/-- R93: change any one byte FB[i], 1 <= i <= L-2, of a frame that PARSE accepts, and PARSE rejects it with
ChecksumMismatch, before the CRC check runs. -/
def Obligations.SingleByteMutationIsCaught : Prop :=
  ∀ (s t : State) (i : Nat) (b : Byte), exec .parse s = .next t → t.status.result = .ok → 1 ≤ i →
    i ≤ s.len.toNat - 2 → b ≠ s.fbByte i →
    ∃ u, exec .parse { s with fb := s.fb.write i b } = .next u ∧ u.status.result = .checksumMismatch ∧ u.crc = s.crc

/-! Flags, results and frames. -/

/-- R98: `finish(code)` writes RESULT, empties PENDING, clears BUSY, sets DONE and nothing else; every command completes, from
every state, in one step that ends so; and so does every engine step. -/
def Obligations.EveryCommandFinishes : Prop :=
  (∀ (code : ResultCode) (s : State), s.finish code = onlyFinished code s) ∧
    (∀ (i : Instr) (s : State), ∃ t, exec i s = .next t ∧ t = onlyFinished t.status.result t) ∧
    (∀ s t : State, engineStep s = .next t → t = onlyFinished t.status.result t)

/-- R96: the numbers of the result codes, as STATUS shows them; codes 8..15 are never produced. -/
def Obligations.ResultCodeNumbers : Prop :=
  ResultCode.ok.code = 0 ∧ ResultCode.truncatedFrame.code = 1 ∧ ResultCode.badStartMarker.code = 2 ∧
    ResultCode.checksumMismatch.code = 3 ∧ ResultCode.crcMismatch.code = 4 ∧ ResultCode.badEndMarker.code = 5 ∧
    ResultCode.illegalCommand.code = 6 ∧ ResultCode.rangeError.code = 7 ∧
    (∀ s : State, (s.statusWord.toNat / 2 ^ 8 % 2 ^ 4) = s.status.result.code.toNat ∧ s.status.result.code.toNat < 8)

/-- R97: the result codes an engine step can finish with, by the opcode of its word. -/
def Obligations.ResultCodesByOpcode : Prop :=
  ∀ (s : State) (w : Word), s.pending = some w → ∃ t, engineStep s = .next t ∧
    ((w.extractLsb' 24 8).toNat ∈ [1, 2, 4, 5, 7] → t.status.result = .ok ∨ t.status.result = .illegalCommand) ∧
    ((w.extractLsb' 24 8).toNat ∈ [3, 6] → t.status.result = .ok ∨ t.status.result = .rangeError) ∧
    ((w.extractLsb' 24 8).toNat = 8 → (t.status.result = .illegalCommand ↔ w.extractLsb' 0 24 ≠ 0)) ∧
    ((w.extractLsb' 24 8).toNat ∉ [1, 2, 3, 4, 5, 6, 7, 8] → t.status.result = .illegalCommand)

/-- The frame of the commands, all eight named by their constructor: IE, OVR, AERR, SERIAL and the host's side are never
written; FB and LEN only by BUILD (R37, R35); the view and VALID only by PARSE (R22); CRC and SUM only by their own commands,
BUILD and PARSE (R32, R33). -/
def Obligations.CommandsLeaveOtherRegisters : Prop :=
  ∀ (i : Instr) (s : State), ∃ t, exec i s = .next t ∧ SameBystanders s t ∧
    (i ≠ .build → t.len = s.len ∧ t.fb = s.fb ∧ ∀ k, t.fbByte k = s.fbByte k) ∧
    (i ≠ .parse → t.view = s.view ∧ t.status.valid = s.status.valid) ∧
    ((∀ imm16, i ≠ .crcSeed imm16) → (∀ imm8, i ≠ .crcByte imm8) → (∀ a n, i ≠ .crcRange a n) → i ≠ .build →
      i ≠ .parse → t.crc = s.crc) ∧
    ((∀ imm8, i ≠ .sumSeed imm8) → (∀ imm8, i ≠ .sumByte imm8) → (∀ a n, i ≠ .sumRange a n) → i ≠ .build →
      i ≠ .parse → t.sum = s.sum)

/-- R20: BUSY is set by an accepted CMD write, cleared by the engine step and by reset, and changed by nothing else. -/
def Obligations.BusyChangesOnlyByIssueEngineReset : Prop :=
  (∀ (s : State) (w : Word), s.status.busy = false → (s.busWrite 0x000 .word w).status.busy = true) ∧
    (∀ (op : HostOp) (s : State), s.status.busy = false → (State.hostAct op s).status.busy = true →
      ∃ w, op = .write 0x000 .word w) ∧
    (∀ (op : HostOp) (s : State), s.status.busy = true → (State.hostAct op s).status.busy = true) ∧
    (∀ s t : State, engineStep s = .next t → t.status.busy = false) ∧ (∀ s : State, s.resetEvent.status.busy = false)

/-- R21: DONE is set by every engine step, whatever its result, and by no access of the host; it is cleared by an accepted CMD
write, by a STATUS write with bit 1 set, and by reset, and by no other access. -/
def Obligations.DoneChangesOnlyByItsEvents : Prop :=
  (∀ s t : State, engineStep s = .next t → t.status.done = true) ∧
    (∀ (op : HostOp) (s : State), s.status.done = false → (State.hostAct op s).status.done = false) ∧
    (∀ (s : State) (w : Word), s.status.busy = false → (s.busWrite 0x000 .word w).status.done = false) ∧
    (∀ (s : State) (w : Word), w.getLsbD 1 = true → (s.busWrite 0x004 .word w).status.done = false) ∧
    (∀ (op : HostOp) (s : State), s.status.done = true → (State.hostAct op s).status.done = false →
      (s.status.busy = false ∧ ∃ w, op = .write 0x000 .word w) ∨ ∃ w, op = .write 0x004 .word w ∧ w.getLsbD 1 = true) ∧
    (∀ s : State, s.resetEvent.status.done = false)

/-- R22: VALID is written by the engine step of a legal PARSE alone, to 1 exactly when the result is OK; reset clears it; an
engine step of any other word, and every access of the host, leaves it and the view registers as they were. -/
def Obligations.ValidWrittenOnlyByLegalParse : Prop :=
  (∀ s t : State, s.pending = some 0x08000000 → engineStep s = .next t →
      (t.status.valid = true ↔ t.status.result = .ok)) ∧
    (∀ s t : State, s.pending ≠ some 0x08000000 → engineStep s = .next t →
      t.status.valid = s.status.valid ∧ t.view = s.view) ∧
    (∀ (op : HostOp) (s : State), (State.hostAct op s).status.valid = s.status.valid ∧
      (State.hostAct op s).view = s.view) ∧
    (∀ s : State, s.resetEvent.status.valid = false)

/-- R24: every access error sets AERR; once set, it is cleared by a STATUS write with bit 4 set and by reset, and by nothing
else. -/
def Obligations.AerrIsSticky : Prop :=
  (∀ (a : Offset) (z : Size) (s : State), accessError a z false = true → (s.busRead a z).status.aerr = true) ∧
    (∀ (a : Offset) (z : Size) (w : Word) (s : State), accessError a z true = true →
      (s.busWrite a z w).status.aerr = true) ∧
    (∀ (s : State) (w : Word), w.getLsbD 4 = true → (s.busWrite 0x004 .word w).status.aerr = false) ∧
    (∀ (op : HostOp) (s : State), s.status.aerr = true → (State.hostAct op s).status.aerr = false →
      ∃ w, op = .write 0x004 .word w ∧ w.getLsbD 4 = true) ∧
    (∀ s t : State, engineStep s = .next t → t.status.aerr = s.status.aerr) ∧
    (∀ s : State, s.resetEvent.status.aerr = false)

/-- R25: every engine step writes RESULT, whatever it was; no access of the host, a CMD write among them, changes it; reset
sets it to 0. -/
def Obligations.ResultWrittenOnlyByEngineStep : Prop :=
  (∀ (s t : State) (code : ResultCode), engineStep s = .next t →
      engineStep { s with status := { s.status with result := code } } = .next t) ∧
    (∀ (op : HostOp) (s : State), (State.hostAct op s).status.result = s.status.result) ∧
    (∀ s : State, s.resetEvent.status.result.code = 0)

━━━━━━━━━━━━━━━━

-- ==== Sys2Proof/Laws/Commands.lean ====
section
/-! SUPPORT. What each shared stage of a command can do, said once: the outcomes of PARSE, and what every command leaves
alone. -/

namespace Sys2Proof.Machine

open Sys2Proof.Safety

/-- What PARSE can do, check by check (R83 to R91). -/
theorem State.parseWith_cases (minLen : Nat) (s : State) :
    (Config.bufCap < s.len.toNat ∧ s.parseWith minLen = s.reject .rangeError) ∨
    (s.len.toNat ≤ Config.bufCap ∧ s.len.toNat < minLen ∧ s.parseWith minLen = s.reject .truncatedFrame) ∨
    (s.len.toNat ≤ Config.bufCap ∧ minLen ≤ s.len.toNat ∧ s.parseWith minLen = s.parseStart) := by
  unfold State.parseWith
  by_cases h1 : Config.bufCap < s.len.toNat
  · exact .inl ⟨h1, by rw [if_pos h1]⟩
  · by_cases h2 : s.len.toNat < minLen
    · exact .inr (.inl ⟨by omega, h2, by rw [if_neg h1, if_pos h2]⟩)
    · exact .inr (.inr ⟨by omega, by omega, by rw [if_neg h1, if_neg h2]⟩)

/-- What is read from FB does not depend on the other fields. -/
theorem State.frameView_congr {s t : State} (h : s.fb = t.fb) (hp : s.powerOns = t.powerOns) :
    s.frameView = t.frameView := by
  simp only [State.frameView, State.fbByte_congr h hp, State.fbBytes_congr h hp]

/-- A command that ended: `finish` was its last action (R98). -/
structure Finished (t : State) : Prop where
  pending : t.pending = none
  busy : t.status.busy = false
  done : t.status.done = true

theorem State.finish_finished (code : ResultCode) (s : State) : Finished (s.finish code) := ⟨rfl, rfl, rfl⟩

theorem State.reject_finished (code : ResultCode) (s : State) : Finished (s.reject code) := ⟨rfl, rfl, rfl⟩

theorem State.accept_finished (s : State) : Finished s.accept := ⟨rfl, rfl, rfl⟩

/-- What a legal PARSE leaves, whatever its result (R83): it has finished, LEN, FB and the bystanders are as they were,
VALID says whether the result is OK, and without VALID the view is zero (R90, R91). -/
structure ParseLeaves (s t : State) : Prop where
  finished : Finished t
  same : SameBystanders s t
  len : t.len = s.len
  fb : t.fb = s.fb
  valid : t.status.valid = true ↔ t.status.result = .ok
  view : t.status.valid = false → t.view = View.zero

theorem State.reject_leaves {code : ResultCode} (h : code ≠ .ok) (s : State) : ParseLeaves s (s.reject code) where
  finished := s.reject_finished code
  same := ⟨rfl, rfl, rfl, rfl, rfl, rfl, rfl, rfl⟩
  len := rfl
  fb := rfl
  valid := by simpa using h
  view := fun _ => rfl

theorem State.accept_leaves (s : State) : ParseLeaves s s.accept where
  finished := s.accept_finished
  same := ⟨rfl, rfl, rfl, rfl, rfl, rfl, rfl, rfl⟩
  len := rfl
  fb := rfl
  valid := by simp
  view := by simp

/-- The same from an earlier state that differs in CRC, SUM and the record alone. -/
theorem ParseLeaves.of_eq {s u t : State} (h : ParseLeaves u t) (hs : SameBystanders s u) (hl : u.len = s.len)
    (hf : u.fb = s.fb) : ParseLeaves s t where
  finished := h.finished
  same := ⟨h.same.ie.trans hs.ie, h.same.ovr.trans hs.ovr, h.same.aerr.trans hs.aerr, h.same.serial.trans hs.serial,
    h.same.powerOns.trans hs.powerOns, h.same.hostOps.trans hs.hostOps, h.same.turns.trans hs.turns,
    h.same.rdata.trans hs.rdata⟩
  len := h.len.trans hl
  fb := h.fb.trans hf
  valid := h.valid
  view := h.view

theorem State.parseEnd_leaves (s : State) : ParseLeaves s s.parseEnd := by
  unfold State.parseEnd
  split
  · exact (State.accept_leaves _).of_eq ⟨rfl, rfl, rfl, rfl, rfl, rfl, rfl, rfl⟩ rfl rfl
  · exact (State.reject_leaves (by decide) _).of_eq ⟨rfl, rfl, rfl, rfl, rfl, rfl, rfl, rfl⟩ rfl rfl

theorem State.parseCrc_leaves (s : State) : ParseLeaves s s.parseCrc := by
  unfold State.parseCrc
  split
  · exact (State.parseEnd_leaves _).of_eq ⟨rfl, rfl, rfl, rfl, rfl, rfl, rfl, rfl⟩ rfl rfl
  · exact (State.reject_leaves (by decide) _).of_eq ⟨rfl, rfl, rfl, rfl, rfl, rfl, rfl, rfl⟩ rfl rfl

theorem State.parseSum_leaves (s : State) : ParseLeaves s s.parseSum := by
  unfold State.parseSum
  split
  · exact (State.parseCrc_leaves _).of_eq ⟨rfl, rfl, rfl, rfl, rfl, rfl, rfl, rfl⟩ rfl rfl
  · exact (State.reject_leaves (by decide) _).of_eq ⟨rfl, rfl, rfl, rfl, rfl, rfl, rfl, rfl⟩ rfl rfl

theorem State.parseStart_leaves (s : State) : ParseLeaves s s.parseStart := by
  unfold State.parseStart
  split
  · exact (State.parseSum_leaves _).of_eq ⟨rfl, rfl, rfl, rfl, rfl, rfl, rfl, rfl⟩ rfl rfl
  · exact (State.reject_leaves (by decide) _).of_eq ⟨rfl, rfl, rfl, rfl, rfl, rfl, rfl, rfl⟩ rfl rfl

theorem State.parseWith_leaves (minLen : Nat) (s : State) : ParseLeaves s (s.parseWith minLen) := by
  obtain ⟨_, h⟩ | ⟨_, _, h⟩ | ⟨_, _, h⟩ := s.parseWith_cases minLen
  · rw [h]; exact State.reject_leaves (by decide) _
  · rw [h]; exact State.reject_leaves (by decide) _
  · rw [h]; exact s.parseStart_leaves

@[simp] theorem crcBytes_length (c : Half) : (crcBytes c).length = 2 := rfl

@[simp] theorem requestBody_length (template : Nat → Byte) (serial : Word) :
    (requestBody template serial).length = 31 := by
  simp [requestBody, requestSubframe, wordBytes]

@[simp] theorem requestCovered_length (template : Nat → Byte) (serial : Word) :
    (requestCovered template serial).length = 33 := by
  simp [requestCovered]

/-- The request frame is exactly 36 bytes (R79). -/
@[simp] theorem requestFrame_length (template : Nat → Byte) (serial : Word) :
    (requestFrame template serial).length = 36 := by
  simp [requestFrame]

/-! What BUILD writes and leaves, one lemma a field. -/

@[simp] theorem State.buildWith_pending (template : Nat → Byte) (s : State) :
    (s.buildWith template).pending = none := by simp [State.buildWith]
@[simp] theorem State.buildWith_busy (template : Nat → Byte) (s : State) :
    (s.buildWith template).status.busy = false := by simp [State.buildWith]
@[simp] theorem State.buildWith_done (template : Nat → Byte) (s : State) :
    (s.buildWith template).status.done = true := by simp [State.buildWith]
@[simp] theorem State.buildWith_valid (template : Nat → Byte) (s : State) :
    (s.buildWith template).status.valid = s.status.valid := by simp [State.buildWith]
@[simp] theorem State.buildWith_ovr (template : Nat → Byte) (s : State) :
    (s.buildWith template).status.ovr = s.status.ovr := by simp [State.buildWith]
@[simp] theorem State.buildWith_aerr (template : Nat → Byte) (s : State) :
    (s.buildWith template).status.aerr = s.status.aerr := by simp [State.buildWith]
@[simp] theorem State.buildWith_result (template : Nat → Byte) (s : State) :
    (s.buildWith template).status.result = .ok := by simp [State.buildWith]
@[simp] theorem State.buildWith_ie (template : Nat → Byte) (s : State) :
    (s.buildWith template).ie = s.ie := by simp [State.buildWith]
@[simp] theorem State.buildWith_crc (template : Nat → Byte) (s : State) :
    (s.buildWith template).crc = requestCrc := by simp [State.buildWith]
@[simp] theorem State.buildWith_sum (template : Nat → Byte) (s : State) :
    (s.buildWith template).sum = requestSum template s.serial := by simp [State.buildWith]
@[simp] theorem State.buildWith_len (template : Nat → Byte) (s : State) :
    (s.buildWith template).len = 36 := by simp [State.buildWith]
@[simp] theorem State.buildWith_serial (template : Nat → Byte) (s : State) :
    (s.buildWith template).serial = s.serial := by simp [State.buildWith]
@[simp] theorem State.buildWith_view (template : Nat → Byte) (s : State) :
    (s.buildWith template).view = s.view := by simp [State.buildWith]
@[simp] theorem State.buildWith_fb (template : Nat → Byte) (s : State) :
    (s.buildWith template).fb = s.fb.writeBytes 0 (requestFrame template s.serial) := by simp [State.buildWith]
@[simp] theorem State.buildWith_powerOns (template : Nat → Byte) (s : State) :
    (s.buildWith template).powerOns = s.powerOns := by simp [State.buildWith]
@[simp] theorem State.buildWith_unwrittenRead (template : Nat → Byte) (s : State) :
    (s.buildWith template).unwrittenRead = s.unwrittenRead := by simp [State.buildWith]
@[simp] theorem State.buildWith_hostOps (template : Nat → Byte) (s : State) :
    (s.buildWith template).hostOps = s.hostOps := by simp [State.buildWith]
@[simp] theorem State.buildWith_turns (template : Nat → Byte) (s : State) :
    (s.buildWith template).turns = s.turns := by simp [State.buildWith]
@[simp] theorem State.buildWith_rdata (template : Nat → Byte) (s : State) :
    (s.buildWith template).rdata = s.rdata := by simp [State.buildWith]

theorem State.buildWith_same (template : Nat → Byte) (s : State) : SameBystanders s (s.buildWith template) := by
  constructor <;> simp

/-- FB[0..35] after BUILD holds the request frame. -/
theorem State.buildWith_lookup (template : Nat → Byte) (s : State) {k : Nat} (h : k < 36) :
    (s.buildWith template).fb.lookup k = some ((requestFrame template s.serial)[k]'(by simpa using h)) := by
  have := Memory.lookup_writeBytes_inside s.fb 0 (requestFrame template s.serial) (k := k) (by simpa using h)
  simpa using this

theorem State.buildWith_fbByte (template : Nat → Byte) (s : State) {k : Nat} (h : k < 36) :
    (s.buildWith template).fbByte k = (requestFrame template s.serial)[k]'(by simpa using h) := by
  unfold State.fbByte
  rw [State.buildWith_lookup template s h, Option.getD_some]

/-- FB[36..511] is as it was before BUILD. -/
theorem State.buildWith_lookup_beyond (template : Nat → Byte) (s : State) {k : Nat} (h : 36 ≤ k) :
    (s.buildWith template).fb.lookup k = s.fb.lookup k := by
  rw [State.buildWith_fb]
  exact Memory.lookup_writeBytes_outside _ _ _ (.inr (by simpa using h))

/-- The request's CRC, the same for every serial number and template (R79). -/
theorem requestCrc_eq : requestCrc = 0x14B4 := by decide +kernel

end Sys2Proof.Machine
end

━━━━━━━━━━━━━━━━

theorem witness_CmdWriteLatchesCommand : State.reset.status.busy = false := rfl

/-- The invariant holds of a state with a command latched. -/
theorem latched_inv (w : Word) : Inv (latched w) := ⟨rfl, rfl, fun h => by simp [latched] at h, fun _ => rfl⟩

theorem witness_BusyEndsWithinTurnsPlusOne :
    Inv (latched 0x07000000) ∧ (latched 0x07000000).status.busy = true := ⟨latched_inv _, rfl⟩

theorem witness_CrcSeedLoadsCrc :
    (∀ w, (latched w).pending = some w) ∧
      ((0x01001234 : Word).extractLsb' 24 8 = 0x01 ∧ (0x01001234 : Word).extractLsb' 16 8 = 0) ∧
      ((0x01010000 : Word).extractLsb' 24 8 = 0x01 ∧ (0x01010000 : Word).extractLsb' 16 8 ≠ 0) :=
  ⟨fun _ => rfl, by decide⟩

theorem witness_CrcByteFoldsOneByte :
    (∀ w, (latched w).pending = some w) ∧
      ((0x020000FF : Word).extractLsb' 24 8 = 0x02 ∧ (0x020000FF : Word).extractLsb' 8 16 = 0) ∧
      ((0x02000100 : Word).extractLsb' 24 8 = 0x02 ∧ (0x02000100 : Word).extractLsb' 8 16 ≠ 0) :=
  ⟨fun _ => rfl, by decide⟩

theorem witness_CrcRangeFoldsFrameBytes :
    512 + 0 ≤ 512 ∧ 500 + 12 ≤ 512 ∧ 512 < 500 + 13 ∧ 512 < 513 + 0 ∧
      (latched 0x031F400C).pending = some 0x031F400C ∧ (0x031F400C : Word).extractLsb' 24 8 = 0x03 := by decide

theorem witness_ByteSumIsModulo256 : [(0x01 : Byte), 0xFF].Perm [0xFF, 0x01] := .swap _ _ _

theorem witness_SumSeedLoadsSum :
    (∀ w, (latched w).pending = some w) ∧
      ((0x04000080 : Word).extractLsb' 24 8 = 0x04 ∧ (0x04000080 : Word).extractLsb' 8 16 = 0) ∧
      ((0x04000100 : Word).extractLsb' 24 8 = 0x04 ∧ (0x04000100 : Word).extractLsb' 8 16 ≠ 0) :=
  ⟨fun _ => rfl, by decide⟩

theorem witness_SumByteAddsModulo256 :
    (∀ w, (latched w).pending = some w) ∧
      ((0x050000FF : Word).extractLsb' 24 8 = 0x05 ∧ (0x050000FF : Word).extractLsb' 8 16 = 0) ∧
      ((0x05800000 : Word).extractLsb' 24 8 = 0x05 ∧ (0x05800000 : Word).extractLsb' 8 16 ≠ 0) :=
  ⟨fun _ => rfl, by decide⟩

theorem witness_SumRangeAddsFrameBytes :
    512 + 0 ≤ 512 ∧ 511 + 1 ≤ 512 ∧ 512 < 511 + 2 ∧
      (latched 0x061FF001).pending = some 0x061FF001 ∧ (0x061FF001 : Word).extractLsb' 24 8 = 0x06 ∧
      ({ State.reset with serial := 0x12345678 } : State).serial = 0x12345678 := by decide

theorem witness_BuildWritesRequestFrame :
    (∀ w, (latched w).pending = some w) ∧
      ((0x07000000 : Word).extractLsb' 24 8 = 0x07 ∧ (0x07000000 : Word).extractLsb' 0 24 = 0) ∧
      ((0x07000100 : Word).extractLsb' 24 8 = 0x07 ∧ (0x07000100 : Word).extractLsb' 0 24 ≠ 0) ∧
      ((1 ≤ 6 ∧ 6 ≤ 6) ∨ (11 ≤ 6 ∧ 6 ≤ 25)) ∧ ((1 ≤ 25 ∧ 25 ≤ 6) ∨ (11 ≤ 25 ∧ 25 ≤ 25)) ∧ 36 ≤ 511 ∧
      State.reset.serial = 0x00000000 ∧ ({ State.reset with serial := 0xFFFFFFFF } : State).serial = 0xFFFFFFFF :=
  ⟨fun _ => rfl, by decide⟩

━━━━━━━━━━━━━━━━

▶ [What to do] After locating the line with "SameBystanders s t ∧" above, return that line and every later line through the one with "def Obligations.BusyChangesOnlyByIssueEngineReset : Prop", word for word and with nothing else.

▶ [Response]
  ∀ (i : Instr) (s : State), ∃ t, exec i s = .next t ∧ SameBystanders s t ∧
    (i ≠ .build → t.len = s.len ∧ t.fb = s.fb ∧ ∀ k, t.fbByte k = s.fbByte k) ∧
    (i ≠ .parse → t.view = s.view ∧ t.status.valid = s.status.valid) ∧
    ((∀ imm16, i ≠ .crcSeed imm16) → (∀ imm8, i ≠ .crcByte imm8) → (∀ a n, i ≠ .crcRange a n) → i ≠ .build →
      i ≠ .parse → t.crc = s.crc) ∧
    ((∀ imm8, i ≠ .sumSeed imm8) → (∀ imm8, i ≠ .sumByte imm8) → (∀ a n, i ≠ .sumRange a n) → i ≠ .build →
      i ≠ .parse → t.sum = s.sum)

/-- R20: BUSY is set by an accepted CMD write, cleared by the engine step and by reset, and changed by nothing else. -/
def Obligations.BusyChangesOnlyByIssueEngineReset : Prop :=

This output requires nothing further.